There were a few common suggestions of ways providers can overcome bias or ensure any implicit biases they do have don’t interfere with patient care. The first is better education. Stanford noted that physicians are governed by the testing environment, and yet even though obesity affects more than 94 million American adults, there are no significant questions on medical test. In comparison, Behcet’s disease, a rare disorder causing inflammation in the blood vessels that affects fewer than 20,000 Americans a year, has been on every test Stanford as ever taken.

“I feel like early exposure to [obesity] education in both the premedical environment all the way through medical school and residency and fellowship is important across all specialties,” Stanford said. “Because there’s not 1 individual who’s a physician who won’t encounter patients with obesity during the time of their career.”
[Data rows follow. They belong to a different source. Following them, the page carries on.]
-- ==== Sys2Proof/Laws/KeepsStart.lean ====
section
/-! SUPPORT. What the definitions of Machine/Start keep (`State.Keeps`). -/

set_option linter.unusedTactic false
set_option linter.unreachableTactic false

namespace Sys2Proof.Machine

theorem State.startImage_keeps {s0 s : State} (kept : s0.Keeps s) :
    s0.Keeps (State.startImage s) := by
  unfold State.startImage
  repeat' first
    | with_reducible intro _
    | with_reducible assumption
    | with_reducible exact State.Keeps.refl _
    | (extract_lets +onlyGivenNames x; clear_value (hx : x = _); first | refine State.Keeps.local (s0 := s0) hx ?_ fun k => ?_ | skip)
    | with_reducible apply State.Keeps.ite
    | with_reducible apply State.applyStored_keeps
    | fail_if_no_progress (with_reducible apply State.Keeps.rest)
    | dsimp only
    | split

theorem State.startDomains_keeps {s0 s : State} (kept : s0.Keeps s) :
    s0.Keeps (State.startDomains s) := by
  unfold State.startDomains
  repeat' first
    | with_reducible intro _
    | with_reducible assumption
    | with_reducible exact State.Keeps.refl _
    | (extract_lets +onlyGivenNames x; clear_value (hx : x = _); first | refine State.Keeps.local (s0 := s0) hx ?_ fun k => ?_ | skip)
    | with_reducible apply State.Keeps.ite
    | with_reducible apply State.tellWakes_keeps
    | with_reducible apply State.setDom_keeps
    | with_reducible apply State.modDom_keeps
    | with_reducible apply State.forEach_keeps
    | fail_if_no_progress (with_reducible apply State.Keeps.rest)
    | dsimp only
    | split

theorem State.forwardingPoint_keeps {s0 s : State} (kept : s0.Keeps s) :
    s0.Keeps (State.forwardingPoint s) := by
  unfold State.forwardingPoint
  repeat' first
    | with_reducible intro _
    | with_reducible assumption
    | with_reducible exact State.Keeps.refl _
    | (extract_lets +onlyGivenNames x; clear_value (hx : x = _); first | refine State.Keeps.local (s0 := s0) hx ?_ fun k => ?_ | skip)
    | with_reducible apply State.Keeps.ite
    | with_reducible apply State.startDomains_keeps
    | with_reducible apply State.startImage_keeps
    | with_reducible apply State.measured_keeps
    | with_reducible apply State.freeze_keeps
    | with_reducible apply State.gwEnable_keeps
    | with_reducible apply State.event_keeps
    | with_reducible apply State.wr_keeps
    | fail_if_no_progress (with_reducible apply State.Keeps.rest)
    | dsimp only
    | split

theorem State.startupEnds_keeps {s0 s : State} (kept : s0.Keeps s) :
    s0.Keeps (State.startupEnds s) := by
  unfold State.startupEnds
  repeat' first
    | with_reducible intro _
    | with_reducible assumption
    | with_reducible exact State.Keeps.refl _
    | (extract_lets +onlyGivenNames x; clear_value (hx : x = _); first | refine State.Keeps.local (s0 := s0) hx ?_ fun k => ?_ | skip)
    | with_reducible apply State.Keeps.ite
    | with_reducible apply State.event_keeps
    | with_reducible apply State.wrB_keeps
    | fail_if_no_progress (with_reducible apply State.Keeps.rest)
    | dsimp only
    | split

theorem State.sendNotice_keeps {s0 s : State} {es : List (List Byte)} (kept : s0.Keeps s) :
    s0.Keeps (State.sendNotice s es) := by
  unfold State.sendNotice
  repeat' first
    | with_reducible intro _
    | with_reducible assumption
    | with_reducible exact State.Keeps.refl _
    | (extract_lets +onlyGivenNames x; clear_value (hx : x = _); first | refine State.Keeps.local (s0 := s0) hx ?_ fun k => ?_ | skip)
    | with_reducible apply State.Keeps.ite
    | with_reducible apply State.enterPlain_keeps
    | with_reducible apply State.refuse_keeps
    | with_reducible apply State.withTm_keeps
    | with_reducible apply State.bump_keeps
    | with_reducible apply State.Keeps.id
    | fail_if_no_progress (with_reducible apply State.Keeps.rest)
    | dsimp only
    | refine State.buildFrame_keeps ‹_ = some (_, _)› ?_
    | split

theorem State.sendNotices_keeps {s0 s : State} (kept : s0.Keeps s) :
    s0.Keeps (State.sendNotices s) := by
  unfold State.sendNotices
  repeat' first
    | with_reducible intro _
    | with_reducible assumption
    | with_reducible exact State.Keeps.refl _
    | (extract_lets +onlyGivenNames x; clear_value (hx : x = _); first | refine State.Keeps.local (s0 := s0) hx ?_ fun k => ?_ | skip)
    | with_reducible apply State.Keeps.ite
    | with_reducible apply State.sendNotice_keeps
    | with_reducible apply State.withTm_keeps
    | with_reducible apply State.forEach_keeps
    | fail_if_no_progress (with_reducible apply State.Keeps.rest)
    | dsimp only
    | split

theorem State.settle_keeps {s0 s : State} (kept : s0.Keeps s) :
    s0.Keeps (State.settle s) := by
  unfold State.settle
  repeat' first
    | with_reducible intro _
    | with_reducible assumption
    | with_reducible exact State.Keeps.refl _
    | (extract_lets +onlyGivenNames x; clear_value (hx : x = _); first | refine State.Keeps.local (s0 := s0) hx ?_ fun k => ?_ | skip)
    | with_reducible apply State.Keeps.ite
    | with_reducible apply State.sendNotices_keeps
    | with_reducible apply State.drainItems_keeps
    | with_reducible apply State.flushDue_keeps
    | with_reducible apply State.trafficWakes_keeps
    | with_reducible apply State.clearLatch_keeps
    | with_reducible apply State.handOvers_keeps
    | with_reducible apply State.startOps_keeps
    | with_reducible apply State.takeMode_keeps
    | with_reducible apply State.reinsert_keeps
    | with_reducible apply State.noteLeast_keeps
    | with_reducible apply State.forEach_keeps
    | fail_if_no_progress (with_reducible apply State.Keeps.rest)
    | dsimp only
    | split

theorem State.tellRing_keeps {s0 s : State} {old : Nat} (kept : s0.Keeps s) :
    s0.Keeps (State.tellRing s old) := by
  unfold State.tellRing
  repeat' first
    | with_reducible intro _
    | with_reducible assumption
    | with_reducible exact State.Keeps.refl _
    | (extract_lets +onlyGivenNames x; clear_value (hx : x = _); first | refine State.Keeps.local (s0 := s0) hx ?_ fun k => ?_ | skip)
    | with_reducible apply State.Keeps.ite
    | with_reducible apply State.sideVector_keeps
    | fail_if_no_progress (with_reducible apply State.Keeps.rest)
    | dsimp only
    | split

theorem goAny_keeps {s0 s : State} {dt : Nat} {f : State → State} (kept : s0.Keeps s) (hf : ∀ u, s0.Keeps u → s0.Keeps (f u)) :
    Out.Keeps s0 (goAny dt f s) := by
  unfold goAny
  repeat' first
    | with_reducible intro _
    | with_reducible assumption
    | with_reducible exact State.Keeps.refl _
    | (extract_lets +onlyGivenNames x; clear_value (hx : x = _); first | refine State.Keeps.local (s0 := s0) hx ?_ fun k => ?_ | skip)
    | with_reducible apply State.Keeps.ite
    | with_reducible apply hf
    | with_reducible apply State.tellRing_keeps
    | with_reducible apply State.settle_keeps
    | with_reducible apply State.advance_keeps
    | with_reducible apply Out.Keeps.next
    | with_reducible apply Out.Keeps.refused
    | with_reducible apply Out.Keeps.fault
    | with_reducible apply Out.Keeps.ite
    | fail_if_no_progress (with_reducible apply State.Keeps.rest)
    | dsimp only
    | split

theorem goOn_keeps {s0 s : State} {dt : Nat} {f : State → State} (kept : s0.Keeps s) (hf : ∀ u, s0.Keeps u → s0.Keeps (f u)) :
    Out.Keeps s0 (goOn dt f s) := by
  unfold goOn
  repeat' first
    | with_reducible intro _
    | with_reducible assumption
    | with_reducible exact State.Keeps.refl _
    | (extract_lets +onlyGivenNames x; clear_value (hx : x = _); first | refine State.Keeps.local (s0 := s0) hx ?_ fun k => ?_ | skip)
    | with_reducible apply State.Keeps.ite
    | with_reducible apply hf
    | with_reducible apply goAny_keeps
    | with_reducible apply Out.Keeps.next
    | with_reducible apply Out.Keeps.refused
    | with_reducible apply Out.Keeps.fault
    | with_reducible apply Out.Keeps.ite
    | fail_if_no_progress (with_reducible apply State.Keeps.rest)
    | dsimp only
    | split

theorem goRun_keeps {s0 s : State} {dt : Nat} {f : State → State} (kept : s0.Keeps s) (hf : ∀ u, s0.Keeps u → s0.Keeps (f u)) :
    Out.Keeps s0 (goRun dt f s) := by
  unfold goRun
  repeat' first
    | with_reducible intro _
    | with_reducible assumption
    | with_reducible exact State.Keeps.refl _
    | (extract_lets +onlyGivenNames x; clear_value (hx : x = _); first | refine State.Keeps.local (s0 := s0) hx ?_ fun k => ?_ | skip)
    | with_reducible apply State.Keeps.ite
    | with_reducible apply hf
    | with_reducible apply goAny_keeps
    | with_reducible apply Out.Keeps.next
    | with_reducible apply Out.Keeps.refused
    | with_reducible apply Out.Keeps.fault
    | with_reducible apply Out.Keeps.ite
    | fail_if_no_progress (with_reducible apply State.Keeps.rest)
    | dsimp only
    | split

theorem goPort_keeps {s0 s : State} {dt : Nat} {p : Nat} {f : State → State} (kept : s0.Keeps s) (hf : ∀ u, s0.Keeps u → s0.Keeps (f u)) :
    Out.Keeps s0 (goPort dt p f s) := by
  unfold goPort
  repeat' first
    | with_reducible intro _
    | with_reducible assumption
    | with_reducible exact State.Keeps.refl _
    | (extract_lets +onlyGivenNames x; clear_value (hx : x = _); first | refine State.Keeps.local (s0 := s0) hx ?_ fun k => ?_ | skip)
    | with_reducible apply State.Keeps.ite
    | with_reducible apply hf
    | with_reducible apply goRun_keeps
    | with_reducible apply Out.Keeps.next
    | with_reducible apply Out.Keeps.refused
    | with_reducible apply Out.Keeps.fault
    | with_reducible apply Out.Keeps.ite
    | fail_if_no_progress (with_reducible apply State.Keeps.rest)
    | dsimp only
    | split

theorem State.asks_keeps {s0 s : State} {sess : Nat} {idx : Nat} {sub : Nat} {off : Nat} {bs : List Byte} (kept : s0.Keeps s) :
    s0.Keeps (State.asks s sess idx sub off bs) := by
  unfold State.asks
  repeat' first
    | with_reducible intro _
    | with_reducible assumption
    | with_reducible exact State.Keeps.refl _
    | (extract_lets +onlyGivenNames x; clear_value (hx : x = _); first | refine State.Keeps.local (s0 := s0) hx ?_ fun k => ?_ | skip)
    | with_reducible apply State.Keeps.ite
    | with_reducible apply State.serve_keeps
    | with_reducible apply State.write_keeps
    | fail_if_no_progress (with_reducible apply State.Keeps.rest)
    | dsimp only
    | refine State.Keeps.of_snd ‹_ = (_, _)› ?_
    | split

theorem State.puts_keeps {s0 s : State} {sess : Nat} {idx : Nat} {sub : Nat} {v : Nat} (kept : s0.Keeps s) :
    s0.Keeps (State.puts s sess idx sub v) := by
  unfold State.puts
  repeat' first
    | with_reducible intro _
    | with_reducible assumption
    | with_reducible exact State.Keeps.refl _
    | (extract_lets +onlyGivenNames x; clear_value (hx : x = _); first | refine State.Keeps.local (s0 := s0) hx ?_ fun k => ?_ | skip)
    | with_reducible apply State.Keeps.ite
    | with_reducible apply State.asks_keeps
    | fail_if_no_progress (with_reducible apply State.Keeps.rest)
    | dsimp only
    | split

theorem goWrite_keeps {s0 s : State} {dt : Nat} {sess : Nat} {idx : Nat} {sub : Nat} {v : Nat} (kept : s0.Keeps s) :
    Out.Keeps s0 (goWrite dt sess idx sub v s) := by
  unfold goWrite
  repeat' first
    | with_reducible intro _
    | with_reducible assumption
    | with_reducible exact State.Keeps.refl _
    | (extract_lets +onlyGivenNames x; clear_value (hx : x = _); first | refine State.Keeps.local (s0 := s0) hx ?_ fun k => ?_ | skip)
    | with_reducible apply State.Keeps.ite
    | with_reducible apply State.puts_keeps
    | with_reducible apply goOn_keeps
    | with_reducible apply Out.Keeps.next
    | with_reducible apply Out.Keeps.refused
    | with_reducible apply Out.Keeps.fault
    | with_reducible apply Out.Keeps.ite
    | fail_if_no_progress (with_reducible apply State.Keeps.rest)
    | dsimp only
    | split

end Sys2Proof.Machine
end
Hoffman added that medical training will help ensure that professionals don’t believe there are biological differences between any race.

In addition, slowing down medical decisions is important. According to Hoffman, research has shown that this has been shown to be helpful in eliminating racial biases.

Merino added that a clinician who is in a standard setting can more concretely make decisions based on his or her explicit beliefs; however, it’s when a clinician is a stressful situation with little time to think that he or she is more likely to rely on implicit biases.

“It’s the rapid decision making where we’re more likely to be dependent on our implicit biases,” Merino explained.

Finally, trust is key. Merino said trust ties into spending more time making decisions, since trust cannot be built in just 7 minutes. It takes time, something that can be difficult under current payment models. But trust is important, especially for patients who may come from a place where they have many reasons not to trust providers.

Hoffman agreed that trust is important, and that comes from improve patient—physician relationships. Currently, the relationship is very paternalistic, with physicians in charge, but physicians need to work more with patients and trust them when they say something is wrong without making assumptions.

“If you can change that dynamic to be more cooperative—so a physician is working with the patient to get the best treatment plan—that’s been shown to be effective with racial bias in treatment,” Hoffman said.

1. Hoffman KM, Trawalter S, Axt JR, Oliver MN. Racial bias in pain assessment and treatment recommendations, and false beliefs about biological differences between blacks and whites. Proc Natl Acad Sci. 2016;113(16):4296-4301. doi: 10.1073/pnas.1516047113.

2. Hall WJ, Chapman MV, Lee KM, et al. Implicit racial/ethnic bias among health care professionals and its influence on health care outcomes: a systematic review. Am J Public Health. 2015;105(12):e60-e76. doi: 10.2105/AJPH.2015.302903.